Thresholds that change the plan: If LibreChat merges its open MCP Apps PR (#10641 / #11799), prefer the official _meta.ui.resourceUri flow over legacy embedded resources for self-hosted too. If OpenAI ships its promised open host implementation, re-evaluate “hosted vs. self-hosted” because the line blurs. If your audience is EU-based, self-hosting moves from “preferred” to “required” given current ChatGPT restrictions.
Caveats
- Spec velocity. MCP Apps is young — official only since January 26, 2026 — and the broader spec has a release candidate dated July 28, 2026 with a v2 of the TS/Python SDKs in development. Pin versions; expect change.
- Client support is uneven. “Supports MCP Apps” ranges from full (Goose, Claude, ChatGPT, VS Code Copilot) to legacy-mcp-ui-only (LibreChat today) to in-progress or none (much of the long tail). Verify against the official client matrix for your target host rather than trusting a blog (including this one).
- Example freshness varies. The official ext-apps and openai-apps-sdk-examples repos are actively maintained; some community demos predate the official spec and may use legacy mcp-ui patterns or carry “only a few clients support this” caveats.
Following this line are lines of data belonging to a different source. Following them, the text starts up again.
-- ==== Sys2Proof/Laws/State.lean ====
section
/-! SUPPORT. What each update function of State leaves alone and what it changes: one lemma for each field and
each update, so that no later proof unfolds a record update. -/
namespace Sys2Proof.Machine
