theorem execUnpair_leaves {h : CcpHdr} {e : Session} {leaving : Nat} {s : State} (acc : s.accepts h 0x48 (some 15) e = true)
    (paired : (s.entered h 0x48 e).paired = true) (up : (s.entered h 0x48 e).settUp = true) (own : leaving = s.self) :
    ∃ t, execUnpair h leaving s = .next t ∧ t.modes.mode = .m1 ∧ t.modes.lastCause = 0x13 ∧ t.pair.state = 0 := by
  have known : leaving < 2 := own ▸ s.self_lt
  have both : ¬ (s.entered h 0x48 e).paired = false := by simp [paired]
  have leaves : leaving = (s.entered h 0x48 e).self := own.trans (s.entered_self h 0x48 e).symm
  unfold execUnpair
  rw [State.ccpSimple_of_accepts _ acc]
  dsimp only
  rw [if_neg (Nat.not_le.mpr known), if_neg both, if_neg (ne_true_of_eq_false (State.applied_of_accepts acc)), if_neg (by simp [up]),
    if_neg (not_not_intro rfl), if_pos leaves]
  exact ⟨_, rfl, State.leavePair_leaves _⟩

/-- R491: entry into a mode closes no session. -/
theorem State.enterMode_sessionOpen (n : Nat) (m : Mode) (cause : Nat) (s : State) : (s.enterMode m cause).sessionOpen n = s.sessionOpen n := by
  unfold State.enterMode
  dsimp only
  rw [State.raise_sessionOpen, State.recomputeLimit_sessionOpen]
  exact State.sessionOpen_of_touch (State.serviceOpens_touch (by decide) (State.updSpine_touch (by decide) (State.updModes_touch (by decide) (.refl _ _)))) n

theorem execRetirePartner_retires {h : CcpHdr} {e : Session} {s : State} (acc : s.accepts h 0x49 (some 15) e = true) (alone : s.modes.mode = .m4)
    (known : s.pair.lost = false) :
    ∃ t, execRetirePartner h s = .next t ∧ t.modes.mode = .m2 ∧ t.modes.lastCause = 0x14 ∧ t.answered h 0 := by
  have lost : (s.entered h 0x49 e).pair.lost = false := by
    rw [same_of_touch (g := .pair) (s.entered_touch h 0x49 e (by decide)), known]
  unfold execRetirePartner
  rw [State.ccpSimple_of_accepts _ acc]
  dsimp only
  rw [if_neg (by simp [alone]), if_neg (by simp [lost])]
  refine ⟨_, rfl, ?_⟩
  rw [same_of_touch (g := .modes) (State.ccpReply_touch (by decide) (.refl _ _)), State.enterMode_modes]
  refine ⟨rfl, rfl, State.answered_of_open acc ?_ 0 []⟩
  rw [State.enterMode_sessionOpen]
  refine State.sessionOpen_of_touch (State.updPair_touch (by decide) (State.abandonPairing_touch (by decide) (foldl_touch ?_ ?_))) h.session
  · exact State.writeQuorum_touch (by decide) (.refl _ _)
  · exact fun _ _ t => State.dirHeader_touch (by decide) t

/-! ### The override (R399) -/

theorem execQuorumOverride_notes {h : CcpHdr} {e : Session} {force : Bool} {blocks : List QuorumRead} {s : State}
    (acc : s.accepts h 0x11 (some 15) e = true) (idle : s.modes.mode ≠ .m1 ∨ s.pair.state ≠ 5) :
    ∃ t, execQuorumOverride h force blocks s = .next t ∧ t.boot.overridden = (s.boot.overridden || force) ∧ t.answered h 0 := by
  have pair : (s.entered h 0x11 e).pair = s.pair := same_of_touch (g := .pair) (s.entered_touch h 0x11 e (by decide))
  unfold execQuorumOverride
  rw [State.ccpSimple_of_accepts _ acc]
  dsimp only
  rw [if_neg (by rw [State.entered_mode, pair]; exact fun waits => idle.elim (· waits.2.1) (· waits.2.2))]
  refine ⟨_, rfl, ?_, State.answered_of_entered acc (u := (s.entered h 0x11 e).updBoot fun b => { b with overridden := b.overridden || force }) rfl 0 []⟩
  rw [same_of_touch (g := .boot) (State.ccpReply_touch (by decide) (.refl _ _)), State.updBoot_boot, State.entered_boot]

/-! ### The Sett link (R365) -/

/-- Which bundles are up. -/
def State.bundles (s : State) : Bool × Bool := (s.pair.settA, s.pair.settB)

@[simp] theorem State.settSend_bundles (kind : Nat) (args : List Nat) (data : Bytes) (s : State) :
    (s.settSend kind args data).bundles = s.bundles := by
  obtain ⟨classes, pair⟩ := s.settSend_pair kind args data
  simp only [State.bundles, pair]

@[simp] theorem State.raise_bundles (code n data : Nat) (s : State) : (s.raise code n data).bundles = s.bundles :=
  congrArg (fun p : Pair => (p.settA, p.settB)) (same_of_touch (g := .pair) (State.raise_touch (by decide) (.refl _ _)))

@[simp] theorem State.abandonPairing_bundles (s : State) : s.abandonPairing.bundles = s.bundles := by
  unfold State.abandonPairing
  split
  · rfl
  · dsimp only
    by_cases serves : s.pair.serving = true
    · rw [if_pos serves]
      rfl
    · rw [if_neg serves]
      rfl

@[simp] theorem State.refusePair_bundles (status : Nat) (s : State) : (s.refusePair status).bundles = s.bundles := by
  simp [State.refusePair]

/-- R371: the checks of a pairing leave the bundles alone. -/
theorem State.pairGo_bundles (s : State) : s.pairGo.bundles = s.bundles := by
  unfold State.pairGo
  split
  · rfl
  · split
    · rfl
    · dsimp only
      split
      · simp
      · split
        · simp
        · split
          · simp
          · rw [State.settSend_bundles, State.when]
            split <;> rfl

theorem State.startPairing_bundles (s : State) : s.startPairing.bundles = s.bundles := by
  unfold State.startPairing
  split
  · dsimp only
    rw [State.pairGo_bundles, State.settSend_bundles]
    rfl
  · rfl

theorem State.bundleUp_congr {s t : State} (bundles : t.bundles = s.bundles) (b : Nat) : t.bundleUp b = s.bundleUp b := by
  obtain ⟨a, b'⟩ := Prod.mk.inj bundles
  unfold State.bundleUp
  rw [a, b']

theorem execSettLinkUp_raises {bundle : Nat} {s : State} (isBundle : bundle < 2) (awake : s.modes.mode ≠ .m0) (down : s.bundleUp bundle = false) :
    ∃ t, execSettLinkUp bundle s = .next t ∧ t.bundleUp bundle = true := by
  unfold execSettLinkUp
  rw [bounded_eq_next (decide_eq_true isBundle), if_neg (by simp [awake, down])]
  refine ⟨_, rfl, ?_⟩
  dsimp only
  rw [State.bundleUp_congr (State.startPairing_bundles _)]
  unfold State.bundleUp
  by_cases isA : bundle = 0
  · simp [isA, State.wakeIdle]
  · simp [isA, State.wakeIdle]

/-- Settles O44. Each clause is the lemma of its command. That QUORUM_OVERRIDE outside M1 is answered 0 (log 60), and PAIR_STATE 0 after unpairing
(log 65), are the model's own choice. -/
theorem completesPairC : Obligations.CompletesPairC :=
  ⟨fun _ _ _ _ => execStampUpdate_stamps, fun _ _ _ => execSendRecord_records, fun _ _ _ => execCommandEnd_ends,
    fun _ _ _ => execFabricControllerShadow_keeps, fun _ _ _ _ => execPushShadow_keeps, fun _ _ _ _ => execUnpair_leaves,
    fun _ _ _ => execRetirePartner_retires, fun _ _ _ _ _ => execQuorumOverride_notes, fun _ _ => execSettLinkUp_raises⟩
Check last-commit dates and spec versions before copying, and confirm any example renders in your target host, not just an inspector.
- Source conflicts I had to reconcile. The mcp-ui README lists LibreChat as a supported host while LibreChat simultaneously has an open MCP Apps feature request — both are true because they refer to different specs (legacy mcp-ui = shipped since the v0.8.0 line; official MCP Apps = roadmapped, open PR #11799). Treat “supports MCP UI” claims with that nuance. Similarly, the ext-apps README at one point says it ships “two” Agent Skills while elsewhere enumerating all four — the four-skill list (create-mcp-app, migrate-oai-app, add-app-to-server, convert-web-app) is the current one.
- Forward-looking items are not done deals. OpenAI’s “open host implementation,” in-app digital-goods monetization, the Agentic Commerce Protocol rollout, and several roadmap items are announced or projected, not shipped. I’ve flagged them as such; don’t architect a business on them yet.
- Naming collisions. “Apps” means different things in ChatGPT, Claude, and the spec. Be precise in your own docs.
MCP UI is the rare standard that arrived the right way: a community project proved the pattern, the big labs converged on it instead of forking it, and the result is an open extension you can implement in any language and run on hardware you control. That’s the whole Anant thesis in one protocol — free to learn (the spec and SDKs are open, and the examples above are there to read), free to run (self-host the renderer and the server), free to keep (your UIs, your data, your distribution, no gatekeeper required). Build to the standard, test on an open host, and choose your distribution with your eyes open.